# Who is a user of codewarrior?



## tagliatelle (Feb 8, 2002)

sorry, me
If you are a user you can say it here.


----------



## ThinkingDiff (Feb 11, 2002)

I tried it on OS9 but that PowerPlant stuff was just tooo complicated..   I don't know why anybody would want to use it  to develop OSX apps.  Project Builder is way kewl.


----------



## Untitled (Feb 16, 2002)

Well, let's see, I am currently learning the Collage Boards version of Computer Science 1. The current curriculum is C++. 
As such, I would recommend the Student edition of Code Warrior as this programming environment seems to be what the Collage board want and it works better than M$ visual C++ however my source code can easily be transported between each of these programming environments.
Code Warrior is also easier to get started with as you just select what type of "Hello World This Is Code Warrior!" program you want and away you go. 
*IF YOU* are not a beginner programmer, Or you feel you can get started with a "rough" start, go ahead and DL Project Builder. It's free, has good functionality, has some good examples, and it's from apple who obviously know something about how OSX works.


----------



## martinatkinson (Feb 18, 2002)

Hello!

I bought the learning edition of CodeWarrior before OS X came out and started developing Java applications.  When OS X and the developer tools came out I pretty much threw out my copy of CodeWarrior in exchange for the developer tools.  Yes, I bet CodeWarrior is more powerfull in some ways then the developer tools but it is also more complicated and I do not really have the time to learn that many languages.  Plus, the developer tools are free!  Can't beat that!  

Have a great day!

Albert


----------



## theed (Feb 21, 2002)

I have an old version of CW that I use for java applets.  The graphical style and event handling code that is generated for you ... kicks major booty.  As for OS X apps, I really like project builder.  If I was doing ansi C++ again, I'd use codewarrior, because metrowerks compiler is so much nicer about errors than gcc.  Codewarrior taught me how to program in C.  gcc only ever abused me and made me want to cry.

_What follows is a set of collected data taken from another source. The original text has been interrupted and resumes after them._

-- ==== Sys2Proof/Tests/Slice0.lean ====
section
/-!
SUPPORT. Sys2Proof/Tests/Slice0.lean: ill-formed terms that the checks refuse, words of every encoding, single steps with
results from the spec's worked examples, and for each statement with hypotheses a state that meets them.
-/

open Sys2Proof Sys2Proof.Machine Sys2Proof.Safety

-- The theorems below are checked one after another: many at once ask for more threads than the check allows.
set_option Elab.async false

/-! ## Decoding: words written out from the spec's encoding tables -/

/-- Table 06-2, R139: rows of opcode 0x01 with two sources, d at [12:8], a at [17:13], b at [22:18]. -/
theorem test_decode_integers : ∀ p ∈ ([
    (0x0059B302, .add 19 13 22), (0x00D9B302, .sub 19 13 22), (0x0159B302, .mul 19 13 22),
    (0x01D9B302, .mulh 19 13 22), (0x0259B302, .mulhn 19 13 22), (0x02D9B302, .div 19 13 22),
    (0x0359B302, .divn 19 13 22), (0x03D9B302, .rem 19 13 22), (0x0459B302, .remn 19 13 22),
    (0x04D9B302, .and 19 13 22), (0x0559B302, .or 19 13 22), (0x05D9B302, .xor 19 13 22),
    (0x0659B302, .andn 19 13 22), (0x06D9B302, .sll 19 13 22), (0x0759B302, .srl 19 13 22),
    (0x07D9B302, .sra 19 13 22), (0x0859B302, .min 19 13 22), (0x08D9B302, .max 19 13 22),
    (0x0959B302, .minn 19 13 22), (0x09D9B302, .maxn 19 13 22)
    ] : List (Word × Instr)), decodeUnit true none p.1 0 = .ok p.2 := by decide +kernel

/-- Table 06-2, Table 06-3, R139, R142, R143: one source; cmp and sel. -/
theorem test_decode_unaries : ∀ p ∈ ([
    (0x0A01B302, .clz 19 13), (0x0A81B302, .ctz 19 13), (0x0B01B302, .popc 19 13), (0x0B81B302, .sext8 19 13),
    (0x0C01B302, .sext16 19 13), (0x0C81B302, .sext32 19 13), (0x0459A604, .cmp 6 13 22 8),
    (0x06D9B306, .sel 19 13 22 5 1)
    ] : List (Word × Instr)), decodeUnit true none p.1 0 = .ok p.2 := by decide +kernel

/-- Tables 06-2 and 06-3, R146, R147. -/
theorem test_decode_floats : ∀ p ∈ ([
    (0x3859B308, .fadd 19 13 22 1 3), (0x38D9B308, .fsub 19 13 22 1 3), (0x3959B308, .fmul 19 13 22 1 3),
    (0x39D9B308, .ffma 19 13 22 1 3), (0x3A59B308, .fdiv 19 13 22 1 3), (0x3A81B308, .fsqrt 19 13 1 3),
    (0x0B59B308, .fmin 19 13 22 1), (0x0BD9B308, .fmax 19 13 22 1), (0x3C01B308, .fcvtF32F64 19 13 3),
    (0x0401B308, .fcvtF64F32 19 13), (0x3C81B308, .fcvtS64 19 13 1 3), (0x3D01B308, .fcvtN64 19 13 1 3),
    (0x3D81B308, .fcvtFmtS64 19 13 1 3), (0x3E01B308, .fcvtFmtN64 19 13 1 3), (0x09D9A60A, .fcmp 6 13 22 3 1)
    ] : List (Word × Instr)), decodeUnit true none p.1 0 = .ok p.2 := by decide +kernel

/-- Table 06-4, R140, R141, with no prefix. -/
theorem test_decode_immediates : ∀ p ∈ ([
    (0xAAF1B310, .addi 19 13 0x2abc none), (0xAAF1B312, .andi 19 13 0x2abc none),
    (0xAAF1B314, .ori 19 13 0x2abc none), (0xAAF1B316, .xori 19 13 0x2abc none), (0x0095B318, .slli 19 13 37 none),
    (0x0095B31A, .srli 19 13 37 none), (0x0095B31C, .srai 19 13 37 none), (0xAAF1A620, .cmpiEq 6 13 0x2abc none),
    (0xAAF1A622, .cmpiNe 6 13 0x2abc none), (0xAAF1A624, .cmpiLt 6 13 0x2abc none),
    (0xAAF1A626, .cmpiLe 6 13 0x2abc none), (0xAAF1A628, .cmpiGt 6 13 0x2abc none),
    (0xAAF1A62A, .cmpiGe 6 13 0x2abc none), (0xAAF1A62C, .cmpiLtn 6 13 0x2abc none),
    (0xAAF1A62E, .cmpiGen 6 13 0x2abc none), (0xA8643330, .lui 19 0x54321 none), (0xA8643332, .li 19 0x54321 none)
    ] : List (Word × Instr)), decodeUnit true none p.1 0 = .ok p.2 := by decide +kernel

/-- Table 06-8, R144, R145. -/
theorem test_decode_addresses : ∀ p ∈ ([
    (0x0055DB40, .aadd 11 13 21 2), (0x0155DB40, .asub 11 13 21 2), (0x02150B40, .amovg 11 21),
    (0x0315D040, .amovh 13 21), (0x0415D040, .gmova 13 21), (0x0515DB40, .ahi 11 13 21),
    (0x0669D640, .acmp 6 13 9 3), (0xAAF1AA42, .aaddi 10 13 0x2abc none)
    ] : List (Word × Instr)), decodeUnit true none p.1 0 = .ok p.2 := by decide +kernel

/-- Tables 06-5 and 06-6, R148 to R150, R156. -/
theorem test_decode_transfers : ∀ p ∈ ([
    (0xABCDEF80, .br 0xabcdef none), (0x9ABCDD82, .brp 5 1 0x9abcd none), (0xA8643584, .loop 21 0x54321 none),
    (0xABCDEF86, .call 0xabcdef none), (0x0001A088, .calli 13), (0x0001A08A, .jmpi 13), (0x0000008C, .ret),
    (0x0000008E, .land)
    ] : List (Word × Instr)), decodeUnit true none p.1 0 = .ok p.2 := by decide +kernel

/-- Table 06-7, R151 to R153. -/
theorem test_decode_accesses : ∀ p ∈ ([
    (0xD5E5B5A0, .ld 21 13 2 0x1abc none), (0xD5E5B5A2, .ldS 21 13 2 0x1abc none),
    (0xD5E5B5A4, .st 21 13 2 0x1abc none), (0xD5E1ACA6, .lda 12 13 0x1abc none),
    (0xD5E1ACA8, .sta 12 13 0x1abc none), (0xD5E5A1AA, .pref 1 13 2 0x1abc none)
    ] : List (Word × Instr)), decodeUnit true none p.1 0 = .ok p.2 := by decide +kernel

/-- Table 06-9, R154 to R159, R370. -/
theorem test_decode_system : ∀ p ∈ ([
    (0x822015C0, .csrr 21 0x822), (0x822035C0, .csrw 21 0x822), (0x822055C0, .csrs 21 0x822),
    (0x822075C0, .csrc 21 0x822), (0xA86420C2, .trap 0x54321 none), (0xA86420C4, .brk 0x54321 none),
    (0x000000C6, .nop), (0x000000C8, .endUnit), (0x000000CA, .eret), (0x0459A0CC, .tlbi 13 22 0 2),
    (0x0159A0CE, .icinv 13 22 2), (0x0559A0D0, .cpatch 13 22 2 1), (0x0059B3D2, .ctxsave 19 13 22),
    (0x0059B3D4, .ctxload 19 13 22), (0x01D9B3D6, .tkadm 19 13 22 3)
    ] : List (Word × Instr)), decodeUnit true none p.1 0 = .ok p.2 := by decide +kernel

/-- Table 06-16, R166 to R173. Word 0 is 01, the opcode at [11:2], td, ta, tb, tc; word 1 mod, gs, as, p, imm16 (Tables 06-11, 06-12). -/
theorem test_decode_shapes : ∀ p ∈ ([
    (none, 0x00009005, 0x0000A140, .tshape ⟨9, 0, 0, 0, 0, 20, 0, 5, 0x0, none⟩),
    (some 0x56000FF, 0x00009005, 0x1234A003, .tshapeKeep ⟨9, 0, 0, 0, 3, 0, 0, 5, 0x1234, some 0x56000FF⟩),
    (none, 0x003C9009, 0x0000A140, .tview ⟨9, 30, 0, 0, 0, 20, 0, 5, 0x0, none⟩),
    (none, 0x0000900D, 0x0000A000, .tfree ⟨9, 0, 0, 0, 0, 0, 0, 5, 0x0, none⟩),
    (none, 0x347C9011, 0x0000A000, .setx ⟨9, 30, 17, 6, 0, 0, 0, 5, 0x0, none⟩),
    (none, 0x04409015, 0x0001A14C, .tseq ⟨9, 0, 17, 0, 12, 20, 0, 5, 0x1, none⟩),
    (none, 0x00009019, 0x000DA140, .tfill ⟨9, 0, 0, 0, 0, 20, 0, 5, 0xD, none⟩),
    (none, 0x003C901D, 0x0000A000, .tmov ⟨9, 30, 0, 0, 0, 0, 0, 5, 0x0, none⟩),
    (none, 0x003C9021, 0x0000A000, .ttr ⟨9, 30, 0, 0, 0, 0, 0, 5, 0x0, none⟩)
    ] : List (Pfx × Word × Word × Instr)), decodeUnit false p.1 p.2.1 p.2.2.1 = .ok p.2.2.2 := by decide +kernel

/-- Table 06-16, R174 to R178. Word 0 is 01, the opcode at [11:2], td, ta, tb, tc; word 1 mod, gs, as, p, imm16 (Tables 06-11, 06-12). -/
theorem test_decode_elementwise : ∀ p ∈ ([
    (none, 0x047C9041, 0x0002A003, .tadd ⟨9, 30, 17, 0, 3, 0, 0, 5, 0x2, none⟩),
    (none, 0x047C9045, 0x0002A003, .tsub ⟨9, 30, 17, 0, 3, 0, 0, 5, 0x2, none⟩),
    (none, 0x047C9049, 0x0002A003, .tmul ⟨9, 30, 17, 0, 3, 0, 0, 5, 0x2, none⟩),
    (none, 0x047C904D, 0x0002A003, .tdiv ⟨9, 30, 17, 0, 3, 0, 0, 5, 0x2, none⟩),
    (none, 0x047C9051, 0x0002A000, .tmin ⟨9, 30, 17, 0, 0, 0, 0, 5, 0x2, none⟩),
    (none, 0x047C9055, 0x0002A000, .tmax ⟨9, 30, 17, 0, 0, 0, 0, 5, 0x2, none⟩),
    (none, 0x003C9059, 0x0001A000, .tabs ⟨9, 30, 0, 0, 0, 0, 0, 5, 0x1, none⟩),
    (none, 0x003C905D, 0x000CA008, .tneg ⟨9, 30, 0, 0, 8, 0, 0, 5, 0xC, none⟩),
    (none, 0x303C9061, 0x0401A144, .tfma ⟨9, 30, 0, 6, 4, 20, 0, 5, 0x401, none⟩),
    (none, 0x003C9081, 0x0003A004, .trcp ⟨9, 30, 0, 0, 4, 0, 0, 5, 0x3, none⟩),
    (none, 0x003C9085, 0x0003A004, .trsqrt ⟨9, 30, 0, 0, 4, 0, 0, 5, 0x3, none⟩),
    (none, 0x003C9089, 0x0003A004, .tsqrt ⟨9, 30, 0, 0, 4, 0, 0, 5, 0x3, none⟩),
    (none, 0x003C908D, 0x0003A000, .texp2 ⟨9, 30, 0, 0, 0, 0, 0, 5, 0x3, none⟩),
    (none, 0x003C9091, 0x0003A000, .tlog2 ⟨9, 30, 0, 0, 0, 0, 0, 5, 0x3, none⟩),
    (none, 0x003C9095, 0x0003A000, .ttanh ⟨9, 30, 0, 0, 0, 0, 0, 5, 0x3, none⟩),
    (none, 0x047C90C1, 0x000BA000, .trem ⟨9, 30, 17, 0, 0, 0, 0, 5, 0xB, none⟩),
    (none, 0x047C90C5, 0x000BA000, .tand ⟨9, 30, 17, 0, 0, 0, 0, 5, 0xB, none⟩),
    (none, 0x047C90C9, 0x000BA000, .tor ⟨9, 30, 17, 0, 0, 0, 0, 5, 0xB, none⟩),
    (none, 0x047C90CD, 0x000BA000, .txor ⟨9, 30, 17, 0, 0, 0, 0, 5, 0xB, none⟩),
    (none, 0x047C90D1, 0x000BA000, .tandn ⟨9, 30, 17, 0, 0, 0, 0, 5, 0xB, none⟩),
    (none, 0x047C90D5, 0x000BA000, .tsll ⟨9, 30, 17, 0, 0, 0, 0, 5, 0xB, none⟩),
    (none, 0x047C90D9, 0x000BA000, .tsrl ⟨9, 30, 17, 0, 0, 0, 0, 5, 0xB, none⟩),
    (none, 0x047C90DD, 0x000BA000, .tsra ⟨9, 30, 17, 0, 0, 0, 0, 5, 0xB, none⟩),
    (none, 0x047C90E1, 0x000BA000, .tmulh ⟨9, 30, 17, 0, 0, 0, 0, 5, 0xB, none⟩),
    (none, 0x047C9101, 0x280AA000, .tcmp ⟨9, 30, 17, 0, 0, 0, 0, 5, 0x280A, none⟩),
    (none, 0x303C9105, 0x0401A140, .tsel ⟨9, 30, 0, 6, 0, 20, 0, 5, 0x401, none⟩)
    ] : List (Pfx × Word × Word × Instr)), decodeUnit false p.1 p.2.1 p.2.2.1 = .ok p.2.2.2 := by decide +kernel

/-- Table 06-16, R179 to R195. Word 0 is 01, the opcode at [11:2], td, ta, tb, tc; word 1 mod, gs, as, p, imm16 (Tables 06-11, 06-12). -/
theorem test_decode_conversions : ∀ p ∈ ([
    (none, 0x003C9401, 0x0022A00B, .tcvt ⟨9, 30, 0, 0, 11, 0, 0, 5, 0x22, none⟩),
    (none, 0x003C9405, 0x0028A001, .tquant ⟨9, 30, 0, 0, 1, 0, 0, 5, 0x28, none⟩),
    (none, 0x003C9409, 0x0101A008, .tdequant ⟨9, 30, 0, 0, 8, 0, 0, 5, 0x101, none⟩),
    (none, 0x003C9441, 0x2441A003, .tred ⟨9, 30, 0, 0, 3, 0, 0, 5, 0x2441, none⟩),
    (none, 0x003C9445, 0x9A94A000, .tscan ⟨9, 30, 0, 0, 0, 0, 0, 5, 0x9A94, none⟩),
    (none, 0x047C9481, 0x0400A000, .tperm ⟨9, 30, 17, 0, 0, 0, 0, 5, 0x400, none⟩),
    (none, 0x003C9485, 0xFFFDA006, .tslide ⟨9, 30, 0, 0, 6, 0, 0, 5, 0xFFFD, none⟩),
    (none, 0x003C9489, 0x0000A142, .tbcast ⟨9, 30, 0, 0, 2, 20, 0, 5, 0x0, none⟩),
    (none, 0x003C948D, 0x0000A140, .txchg ⟨9, 30, 0, 0, 0, 20, 0, 5, 0x0, none⟩),
    (some 0x150000, 0x347C94C1, 0x0007B740, .map ⟨9, 30, 17, 6, 0, 20, 11, 5, 0x7, some 0x150000⟩),
    (none, 0x047C94C5, 0x00AAB740, .mapred ⟨9, 30, 17, 0, 0, 20, 11, 5, 0xAA, none⟩),
    (none, 0x347C9501, 0x0041B740, .momu ⟨9, 30, 17, 6, 0, 20, 11, 5, 0x41, none⟩)
    ] : List (Pfx × Word × Word × Instr)), decodeUnit false p.1 p.2.1 p.2.2.1 = .ok p.2.2.2 := by decide +kernel

/-- Table 06-16, R214 to R227. Word 0 is 01, the opcode at [11:2], td, ta, tb, tc; word 1 mod, gs, as, p, imm16 (Tables 06-11, 06-12). -/
theorem test_decode_matrix : ∀ p ∈ ([
    (none, 0x347C3601, 0x38A4A14E, .mma ⟨3, 30, 17, 6, 14, 20, 0, 5, 0x38A4, none⟩),
    (none, 0x047C3605, 0x0108A001, .mmas ⟨3, 30, 17, 0, 1, 0, 0, 5, 0x108, none⟩),
    (none, 0x047C3609, 0x0442A000, .mmsp ⟨3, 30, 17, 0, 0, 0, 0, 5, 0x442, none⟩),
    (none, 0x047C360D, 0x0C03A009, .mmb ⟨3, 30, 17, 0, 9, 0, 0, 5, 0xC03, none⟩),
    (none, 0x00003641, 0x0000A000, .mzero ⟨3, 0, 0, 0, 0, 0, 0, 5, 0x0, none⟩),
    (none, 0x00003645, 0x0400A140, .mfill ⟨3, 0, 0, 0, 0, 20, 0, 5, 0x400, none⟩),
    (none, 0x00049649, 0x0403A00B, .mdrain ⟨9, 2, 0, 0, 11, 0, 0, 5, 0x403, none⟩),
    (none, 0x0004964D, 0x0801A140, .mrow ⟨9, 2, 0, 0, 0, 20, 0, 5, 0x801, none⟩),
    (none, 0x00049651, 0x000AA140, .mcol ⟨9, 2, 0, 0, 0, 20, 0, 5, 0xA, none⟩)
    ] : List (Pfx × Word × Word × Instr)), decodeUnit false p.1 p.2.1 p.2.2.1 = .ok p.2.2.2 := by decide +kernel

/-- Table 06-16, R228 to R255. Word 0 is 01, the opcode at [11:2], td, ta, tb, tc; word 1 mod, gs, as, p, imm16 (Tables 06-11, 06-12). -/
theorem test_decode_tile_memory : ∀ p ∈ ([
    (some 0x2808001, 0x04409801, 0x8004B742, .tld ⟨9, 0, 17, 0, 2, 20, 11, 5, 0x8004, some 0x2808001⟩),
    (some 0x4C08001, 0x047C0805, 0x0040B741, .tst ⟨0, 30, 17, 0, 1, 20, 11, 5, 0x40, some 0x4C08001⟩),
    (none, 0x347C0805, 0x0008B746, .tstNfz ⟨0, 30, 17, 6, 6, 20, 11, 5, 0x8, none⟩),
    (none, 0x34409809, 0x0010B60C, .tldg ⟨9, 0, 17, 6, 12, 0, 11, 5, 0x10, none⟩),
    (none, 0x047C080D, 0x0010B603, .tstg ⟨0, 30, 17, 0, 3, 0, 11, 5, 0x10, none⟩),
    (none, 0x04409811, 0xFFC0B740, .tldm ⟨9, 0, 17, 0, 0, 20, 11, 5, 0xFFC0, none⟩),
    (none, 0x04409841, 0x0004A146, .csld ⟨9, 0, 17, 0, 6, 20, 0, 5, 0x4, none⟩),
    (none, 0x047C0845, 0x0004A140, .csst ⟨0, 30, 17, 0, 0, 20, 0, 5, 0x4, none⟩),
    (none, 0x00000881, 0x0003B600, .cpy ⟨0, 0, 0, 0, 0, 0, 11, 5, 0x3, none⟩),
    (none, 0x00000885, 0x0002A000, .cpyw ⟨0, 0, 0, 0, 0, 0, 0, 5, 0x2, none⟩),
    (none, 0x00000889, 0x0004A000, .cpyc ⟨0, 0, 0, 0, 0, 0, 0, 5, 0x4, none⟩),
    (none, 0x0000988D, 0x0001A000, .cpyq ⟨9, 0, 0, 0, 0, 0, 0, 5, 0x1, none⟩),
    (none, 0x003C98C1, 0x0000A140, .send ⟨9, 30, 0, 0, 0, 20, 0, 5, 0x0, none⟩),
    (none, 0x044098C5, 0x0000A140, .recv ⟨9, 0, 17, 0, 0, 20, 0, 5, 0x0, none⟩),
    (none, 0x347C9901, 0xFF09B60A, .tatom ⟨9, 30, 17, 6, 10, 0, 11, 5, 0xFF09, none⟩)
    ] : List (Pfx × Word × Word × Instr)), decodeUnit false p.1 p.2.1 p.2.2.1 = .ok p.2.2.2 := by decide +kernel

Anyway, I love java, and I do coco-java in Project Builder, and port to web executable applets with CodeWarrior.  If I had paid more than educational price for codewarrior though, well, I probably wouldn't have ever used it.  It's great.


----------



## Krevinek (Feb 21, 2002)

Would you believe this? I use Codewarrior Pro *5* for my Carbon development, and it works.

That nifty little pre-release MSL works just fine, and with the Carbon SDK from Apple, I can take code I wrote in Project Builder and NIB files from Interface Builder and build an OS 9 Package (which works under OS X just fine BTW) of the app with the NIB file that runs the way I would expect.

The graphical quality between a UI generated under OS 9 and OS X is a little different. East/West tab groups don't work right for me under OS 9, and if I sized my tab groups to the size of my window, I would get these odd-looking bevel borders from the tab group right next to the beveled window border. Really odd looking, but I can fix that with a boot into OS X.

Anyways, for OS X-only builds I use Project Builder, which is pretty good for a guy like me who is used to gcc from dual-booting Yellow Dog a couple years back. For the OS 9/X builds I use Codewarrior under OS 9 or Classic, and wind up saving quite a bit of space on the CFM app. My average Mach-O Carbon build for handling just UI is 500+K as Mach-O from PB, but CW will produce a 12K CFM app with the same links.

Does anyone know if CW produces slimmer Mach-O builds than PB as well?


----------